I'm currently making an electric brewery panel from theelectricbrewery.com. If your interested there are some pics in my gallery. This will be for sale when its done if anybody is interested.


----------



## Crusty (4/1/15)

What would be the damage on that bad boy?


----------



## husky (4/1/15)

Building just for fun?


----------



## lael (4/1/15)

husky said:


> Building just for fun?


Wondering the same thing... or seen the light and going 1V? lol


----------



## AGBREWER81 (5/1/15)

I was building an all electric brewery as seen on www.theelectricbrewery.com. Im currently wiring the control panel that owes me about $1500 bucks. I also have 
three Blichmann 20 Gallon G1 BoilerMakers, One for HLT, Mash Tun and Boil kettle. Each kettle has its own temp probe connected to a PID. Two pumps will be in opperation. I will be using 1 5500 element in the HLT and boil kettle. The mash will be pumped through a herms coil in HLT to maintain temp. This setup in total has set me back about $6000. I will post new pics soon.


----------



## lael (5/1/15)

Wow, decided to build, sell and go with a different plan?


----------



## lael (5/1/15)

Wow, decided to build, sell and go with a different plan?
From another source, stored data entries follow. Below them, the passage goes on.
-- ==== Sys2Proof/Certificates/Slice0/Obligations.lean ====
section
/-! DEFINITION. The statements about the block, for the provers. -/

open Sys2Proof Sys2Proof.Machine

/-- For every command c, queue rest and state s, step of s with c at the front of its queue is exec c on s with the queue's rest. On an empty queue step
answers the state unchanged: that clause is the model's choice (log 13). -/
def Obligations.StepRunsFrontCommand : Prop :=
  (∀ (c : Instr) (rest : List Instr) (s : State), step { s with pending := c :: rest } = exec c { s with pending := rest }) ∧
  (∀ s : State, s.pending = [] → step s = .next s)

/-- For every command and every state: if the command names only units that the device has (Instr.wf, by the numbers of R7 to R12, R99, R170, R267, R355
and R416), exec answers a next state; if it does not, exec stops with the fault noSuchUnit. The fault is the model's choice (log 10): the spec gives a
command that names no unit no effect. No command is ever refused. -/
def Obligations.CommandAnswersIffWellFormed : Prop :=
  ∀ (c : Instr) (s : State),
    (c.wf = true → ∃ t, exec c s = .next t) ∧ (c.wf = false → ∃ u, exec c s = .fault (.noSuchUnit u))

/-- From every state in canonical form (device memory, host memory and the byte memories of every tile: addresses strictly rising, no byte listed that
reads as an unlisted one; keys strictly rising in the tables of register fields, tiles, accumulators, masks, angle table, locket slots, table store,
marks, damaged words, channel queues, links, image slots, thermal set-points, fenced items and audit counts), whatever command is at the front of the
queue, a step that answers a next state answers one in canonical form. From every such state in which pool 0 of R400 is conserved (items bear
different numbers, and for each context the items issued are those returned and those held, which are the items in flight), a step answers such a
state; and in such a state the two invariants of R400 hold for pool 0 of every context, so that an audit of it finds nothing (R402). -/
def Obligations.StepKeepsCanonicalForm : Prop :=
  (∀ s t : State, s.canonical = true → step s = .next t → t.canonical = true) ∧
  (∀ s t : State, s.canonical = true → s.itemsConserved → step s = .next t → t.itemsConserved) ∧
  (∀ (s : State) (f : Nat), s.itemsConserved → f < 64 → s.auditOk 0 f = true ∧ s.auditCheck 0 f = s)

/-- In State.reset every field of every register instance reads its Reset column, the Tally is zero (R40), no command waits, VAUX is in tolerance with
POR_N low and PG_MAIN low, device and host memory list no byte, and the state is in canonical form. The empty memories and the erased flash are the
model's choice (logs 2, 3). -/
def Obligations.ResetStateHolds : Prop :=
  (∀ (f : Field) (i : Nat), State.reset.fld f i = f.resetAt i) ∧ State.reset.tally = 0 ∧ State.reset.pending = [] ∧
  State.reset.pins.vaux = true ∧ State.reset.pins.porN = false ∧ State.reset.pins.pgMain = false ∧
  (∀ a, Mem.read State.reset.mem a = 0) ∧ (∀ a, Mem.read State.reset.host a = 0) ∧ State.reset.canonical = true

/-- For every state in canonical form, setting a register field of an instance to v makes it read v modulo 2 to its width; every field or instance with
another key reads as before; nothing but the register fields changes; and the state stays in canonical form. -/
def Obligations.FieldReadsWhatWasSet : Prop :=
  ∀ (s : State) (f : Field) (i v : Nat), s.canonical = true →
    (s.setFld f i v).fld f i = v % 2 ^ f.width ∧
    (∀ (g : Field) (j : Nat), g.key j ≠ f.key i → (s.setFld f i v).fld g j = s.fld g j) ∧
    s.setFld f i v = { s with regs := (s.setFld f i v).regs } ∧ (s.setFld f i v).canonical = true

/-- For every byte memory in canonical form, after the bytes bs are written from address a, address a + k reads byte k of bs, every address outside the
range reads as before, and the memory is in canonical form; clearing n bytes from a makes exactly those bytes read as zero. These are the operations
by which every command writes device memory, host memory, the scratchpads and the vector buffers. -/
def Obligations.ByteReadsWhatWasStored : Prop :=
  ∀ (m : Mem) (a : Nat) (bs : List Byte) (n : Nat), Memory.wf m = true →
    (∀ k (h : k < bs.length), Mem.read (Mem.writeRange m a bs) (a + k) = bs[k]) ∧
    (∀ x, (x < a ∨ a + bs.length ≤ x) → Mem.read (Mem.writeRange m a bs) x = Mem.read m x) ∧
    Memory.wf (Mem.writeRange m a bs) = true ∧
    (∀ x, Mem.read (Mem.zero m a n) x = if a ≤ x ∧ x < a + n then 0 else Mem.read m x) ∧ Memory.wf (Mem.zero m a n) = true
I've always loved the shiny lights on the electric brewery control panels. Not so much the price tag


----------



## Crusty (5/1/15)

AGBREWER81 said:


> I was building an all electric brewery as seen on www.theelectricbrewery.com. Im currently wiring the control panel that owes me about $1500 bucks. I also have
> three Blichmann 20 Gallon G1 BoilerMakers, One for HLT, Mash Tun and Boil kettle. Each kettle has its own temp probe connected to a PID. Two pumps will be in opperation. I will be using 1 5500 element in the HLT and boil kettle. The mash will be pumped through a herms coil in HLT to maintain temp. This setup in total has set me back about $6000. I will post new pics soon.


It looks like your almost there, why stop now? That would be a cracking setup.
Whats the new plan?


----------